Stored data entries
•••

-- ==== Sys2Proof/Machine/Host.lean ====
section
/-! DEFINITION. The PCIe port: its link (R457), the boot window (R464, R489), the cargo aperture of BAR4 (R465, R466), and the host window
(R467). -/

namespace Sys2Proof.Machine

/-! The link (R457, R472). -/

/-- The link comes up at a rate (5 is 32 GT/s, 6 is 64, 7 is 128) and a width. -/
def execPcieLinkUp (rate width : Nat) (s : State) : Outcome :=
  done (if 5 ≤ rate ∧ rate ≤ setting s 0x1402 0 ∧ rate ≤ 7 ∧ (width = 4 ∨ width = 8 ∨ width = 16) ∧ s.host.perst = false ∧ powered s = true then
    modHost (fun h => { h with link := rate, width := width }) s
  else s)

/-- A link that goes down without PERST_N resets nothing; its TH requests fail (R471). -/
def execPcieLinkDown (s : State) : Outcome := done (failHostRequests (modHost (fun h => { h with link := 0, width := 0 }) s))

/-- A transfer of tier TH is outstanding. -/
def hostOutstanding (s : State) : Bool :=
  s.engines.any (fun e => e.2.outstanding.any (fun t => (cargoAt s t.desc.cargoHandle).2.tier == 4))

/-- The write of 1403.00 (R472). -/
def pcieRetrainEffect (s : State) : Effect :=
  checked [(hostOutstanding s, stState)] s (modHost (fun h => { h with link := 1, width := 0 }))

/-! The boot window (R464, R489). -/

/-- The boot doorbell: a segment joins the image, and the last one has it verified. It acts only under BOOT_SRC 10, before verified
firmware runs; while the status is 1 or 2 it is ignored. -/
def execBootDoorbell (value : Word) (segment : Bytes) (s : State) : Outcome :=
  let n := bits value.toNat 23 0
  let st := s.host.bootStatus
  done (if s.sys.straps / 4 % 4 ≠ 2 ∨ s.host.module ≠ 0 ∨ st = 1 ∨ st = 2 ∨ bits value.toNat 30 24 ≠ 0 ∨ 2 ^ 24 < n ∨
      s.sys.resetting.isSome = true ∨ powered s = false then s
  else
    let image := (if st = 4 then [] else s.host.bootImage) ++ padTo n segment
    let s := setBootStatus 1 (modHost (fun h => { h with bootImage := image }) s)
    if bit value.toNat 31 = false then setBootStatus 0 s
    else
      let s := setBootStatus 2 s
      match verifyImage s 0 image with
      | 0 => setBootStatus 3 (runImage image 2 1 s)
      | r => setBootStatus 4 (modHost (fun h => { h with bootImage := [] }) (refuseImage r s)))

/-! The cargo aperture (R465, R466). -/

/-- Bytes of a window: a sixty-fourth of BAR4, 16 GiB on a virtual function (R460, R465). -/
def apertureBytes (s : State) (function : Nat) : Nat := (if function = 0 then s.host.bar4 else 2 ^ 34) / 64

def winHandle (b : Bytes) : Nat := field b 0 4
def winFirst (b : Bytes) : Nat := field b 4 4
def winPages (b : Bytes) : Nat := field b 8 4
def winRead (b : Bytes) : Bool := bit (field b 12 1) 0
def winWrite (b : Bytes) : Bool := bit (field b 12 1) 1

/-- The write of 1410.w of a client (R465): every ST_RANGE comes before the ST_STATE (R94). The window follows at the next beat (R75). -/
def windowEffect (client window : Nat) (b : Bytes) (s : State) : Effect :=
  let h := winHandle b
  let mapped := h != 0xFFFFFFFF
  let c := ((cargoOf s h).map (·.2)).getD Cargo.free
  checked [(decide (3 < field b 12 1) || !zeroAt b 13 3 || (mapped && ((cargoOf s h).isNone || c.client != client)), stRange),
      (mapped && (decide (c.pageCount < winFirst b + winPages b) || decide (apertureBytes s client < winPages b * pageBytes)), stRange),
      (mapped && c.state == 2, stState)] s
    (modHost (fun x => { x with
      windowsSet := if mapped then kput x.windowsSet (client * 64 + window) b else kdel x.windowsSet (client * 64 + window) }))

/-- What an access at an offset of a function's BAR4 maps to: window, cargo, byte of the cargo; none where nothing answers. -/
def windowAt (s : State) (function offset length : Nat) (write : Bool) : Option (Nat × Nat × Nat) :=
  let w := offset / apertureBytes s function
  match kget s.host.windows (function * 64 + w) with
  | none => none
  | some b =>
    let x := offset % apertureBytes s function
    match cargoOf s (winHandle b) with
    | some (i, _) =>
      if x + length ≤ winPages b * pageBytes ∧ (if write then winWrite b else winRead b) = true then some (w, i, winFirst b * pageBytes + x) else none
    | none => none

/-- Pages whose fetch from the host is under way take what host memory returns, page by page, or fail with it; other pages take their home's
bytes. The truth value says that all is there. -/
def landPages (i : Nat) (pages : List Nat) (hostData : Option Bytes) (s : State) : State × Bool :=
  pages.zipIdx.foldl (fun r e =>
    if (kgetD Cargo.free r.1.mem.cargoes i).tier = 4 ∧ (frameOf r.1 i e.1).any (·.refilling) = true then
      match hostData with
      | some b => (refillLand i e.1 (some (slice b (e.2 * pageBytes) pageBytes)) r.1, r.2)
      | none => (refillFail i e.1 r.1, false)
    else (refillLand i e.1 none r.1, r.2)) (s, true)

/-- The access must go to the home of a page: the cargo is not far-cached, or the cache must fetch the page. -/
def goesHome (s : State) (i p : Nat) : Bool := !(kgetD Cargo.free s.mem.cargoes i).farCached || fetchesHome s i p

/-- The answer to a read of BAR4: Completer Abort for a failed one (R286, R466). -/
def abortRead (function i : Nat) (s : State) : State :=
  let c := kgetD Cargo.free s.mem.cargoes i
  emit (.completion function none) (count 0x543C c.client 1 (event evtCargoFail ⟨0xFF, c.client, 0xFFFF⟩ (le 4 (handleOf i c)) s))

/-- A host read of BAR4 (R466), through the T1 cache for a far-cached cargo (R280). `hostData` is what host memory returns for a TH cargo,
none on an error: the bytes read, or the whole pages where the cache fetches them. A page that is unmapped fails (R286); a read whose
pages find no frame waits: it is presented again. -/
def execBar4Read (function offset length : Nat) (hostData : Option Bytes) (s : State) : Outcome :=
  done (if hasFunction s function = false ∨ s.host.link < 5 ∨ 64 ≤ offset / apertureBytes s function then s
  else match windowAt s function offset length false with
    | none => emit (.completion function (some (zeroBytes length))) s
    | some (_, i, a) =>
      let c := kgetD Cargo.free s.mem.cargoes i
      let pages := pagesOf a length
      let answer (s : State) : State := emit (.completion function (some (cargoBytes s i a length))) s
      if c.state = 2 ∨ pages.any (fun p => unmapped s i p && goesHome s i p) = true then abortRead function i s
      else if c.farCached = true then
        let r := accessPages i pages s
        if r.2 = false then r.1
        else
          let x := landPages i pages hostData r.1
          if x.2 then answer x.1 else abortRead function i x.1
      else if c.tier = 4 then
        match hostData with
        | none => abortRead function i s
        | some b => emit (.completion function (some (padTo length b))) s
      else answer s)

/-- A host write of BAR4 (R466), through the T1 cache for a far-cached cargo. A write to an unmapped TH page fails and leaves no effect (R309);
a write to a T3 page that is refused is discarded and noted; one that waits, for admission or for a frame, is held by the port's flow
control and presented again. -/
def execBar4Write (function offset : Nat) (data : Bytes) (s : State) : Outcome :=
  done (if hasFunction s function = false ∨ s.host.link < 5 ∨ 64 ≤ offset / apertureBytes s function ∨ data = [] then s
  else match windowAt s function offset data.length true with
    | none => s
    | some (w, i, a) =>
      let c := kgetD Cargo.free s.mem.cargoes i
      let pages := pagesOf a data.length
      let write (s : State) : State := pages.foldl (fun s p => raiseGeneration i p s) (applyWrite i a data s)
      if c.state = 2 ∨ pages.any (fun p => hostAway s i p && goesHome s i p) = true then s
      else if c.farCached = true then
        let r := accessPages i pages s
        if r.2 then write r.1 else r.1
      else if c.tier = 3 then
        let frames := pages.map (fun p => ((pageOf s i p).map (·.frame)).getD 0)
        if s.flash.state ≠ 2 ∧ setting s 0x2701 0 = 1 ∧ admissiblePages s < outstandingPages s.flash + frames.length then s
        else match admitStore c.client frames false s with
          | (s, true) => write s
          | (s, false) => modHost (fun h => { h with refused := kput h.refused function (kgetD 0 h.refused function ||| 2 ^ w) }) s
      else write s)

/-! Configuration space (R458). -/

/-- What the configuration space of a function presents: vendor, device, class code, subsystem vendor, subsystem and revision. A virtual
function stands under the VF device ID of the SR-IOV capability; none where the function is not enabled. -/
def configIdentity (s : State) (function : Nat) : Option PcieIdentity :=
  if hasFunction s function = false then none
  else some (if function = 0 then s.host.identity else { s.host.identity with device := s.host.identity.vfDevice })

/-- The read of 1411.00 clears it (R472). -/
def refusedEffect (client : Nat) (s : State) : Nat × State :=
  (kgetD 0 s.host.refused client, modHost (fun h => { h with refused := kdel h.refused client }) s)

/-! The host window (R467). -/

/-- A base and a size of the host window that no live TH cargo would lie outside. -/
def hostWindowStatus (base pages : Nat) (s : State) : Nat :=
  let ok (c : Cargo) : Bool := c.pages.all (fun e => decide (base ≤ e.frame * 65536) && decide ((e.frame + 1) * 65536 ≤ base + pages * 65536))
  firstStatus [(base % 65536 != 0 || decide (268435456 < pages) || decide (2 ^ 64 < base + pages * 65536), stRange),
    ((liveCargoes s).any (fun e => e.2.tier == 4 && !ok e.2), stState)]

end Sys2Proof.Machine
end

•••

Give solely the number of lines in the data that contain the string "presented".

RESULT FOR THIS EXERCISE: 2